The text matching module matches the voice features of each of the segmentation units with all of the target text models to obtain a segmentation unit text matching score of each of the segmentation units and each of the target text models. The method includes: using the voice feature of each of the segmentation units as an input of each target text hidden Markov model HMM, and using the output probability obtained according to the Viterbi algorithm as the corresponding segmentation unit text matching score.

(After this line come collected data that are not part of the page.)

-- ==== Sys2Proof/Machine/Queue.lean ====
section
/-! DEFINITION. Command queues: appends (R319 to R322), candidates and their headers (R323, R399), dispatch decisions (R324,
R325), completion records (R330) and the journal's records (R377 to R379), and contexts in residence (R338). -/

namespace Sys2Proof.Machine

def Part.qcb (P : Part) (q : Nat) : Qcb := NMap.getD P.qcbs q {}

def State.updQcb (s : State) (p q : Nat) (f : Qcb → Qcb) : State :=
  s.updPart p (fun P => { P with qcbs := NMap.modify P.qcbs q {} f })

/-! ### Completion records (R330) -/

/-- R330: STATUS. -/
def statusWord (status : Nat) (late : Bool) (fault : Nat) (cause : BitVec 16) : Nat :=
  status + (if late then 2 ^ 8 else 0) + fault % 256 * 2 ^ 16 + cause.toNat * 2 ^ 24

/-- R330: the fields of a record. -/
structure Record where
  status : Nat
  seq : Nat
  tdisp : Nat
  tdone : Nat
  fpc : Nat := 0
  fwho : Nat := 0
  deriving DecidableEq, Repr, Inhabited

/-- R330: bytes 8 to 63. -/
def Record.tail (r : Record) : List Byte :=
  leBytes 8 r.seq ++ leBytes 8 r.tdisp ++ leBytes 8 r.tdone ++ leBytes 8 r.fpc ++ leBytes 2 r.fwho ++ List.replicate 22 0

/-- R330: bytes 8 to 63 written, then bytes 0 to 7. -/
def State.writeRecord (s : State) (part ctx compl : Nat) (r : Record) : State :=
  match spaceOf 0 (BitVec.ofNat 64 compl) with
  | .dev va => (s.cpWrite part ctx false (va + 8) r.tail).cpWrite part ctx false va (leBytes 8 r.status)
  | .host va => (s.cpWrite part ctx true (va + 8) r.tail).cpWrite part ctx true va (leBytes 8 r.status)
  | _ => s

/-! ### Tiers and deadlines (R321, R323, R399) -/

/-- R323: the effective deadline, a signed 64-bit value. -/
def Part.effective (P : Part) (tier deadline : Nat) : Int :=
  (BitVec.ofInt 64 ((deadline : Int) - (P.tierOff.toList.getD tier 0 : Int))).toInt

/-- R321: DEADLINE, or the append time plus the offset of the header. -/
def Cmd.due (c : Cmd) (tapp offset : Nat) : Nat := if c.deadline = 0 then (tapp + offset) % 2 ^ 64 else c.deadline

def Cmd.tierOf (c : Cmd) (header : Nat) : Nat := if c.tier = 0xFF then header else c.tier

/-- R399: tier, resolved deadline and region size of a command whose header is held; 0 bents for one without a header. -/
def Held.facts (h : Held) (c : Cmd) (tapp : Nat) : Nat × Nat × Nat :=
  if h.fault = 0 then
    let x := LHead.of h.header
    (c.tierOf x.tier, c.due tapp x.deadline, x.region)
  else (c.tierOf 0, c.due tapp 0, 0)

/-! ### Candidates (R323, R347) -/

/-- R319: the command in a slot of a queue. -/
def State.cmdAt (s : State) (p q n : Nat) : List Byte :=
  let Q := (s.part p).qcb q
  Memory.getBytes s.mem (Q.base + 128 * (n % Nat.max Q.slots 1)) 128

A device according to any one of claims 10-17, wherein

The authentication module performs identity authentication according to the segmentation unit text matching score, the voiceprint matching score, and the pre-trained decision classifier, including: taking the segmentation unit text corresponding to each of the segmentation units Matching the text corresponding to the m highest scores in the score as the text to be selected. If the text to be selected includes the target text corresponding to the segmentation unit, the segmentation unit passes the authentication, and the total number of the split units passed is calculated. If the total number of the splitting units is less than or equal to the fourth threshold, the text authentication fails, and the identity authentication fails; if the total number of the splitting units passed is greater than the fourth threshold, the text authentication of the input voice passes; Determining whether the voiceprint matching score is greater than a fifth threshold, if yes, the voiceprint authentication is passed, and the identity authentication is passed; if not, the text of each of the segmentation units and the corresponding target text model is scored and the voiceprint is The matching score is scored and the regularized score is used as the input of the PNN classifier for identity authentication.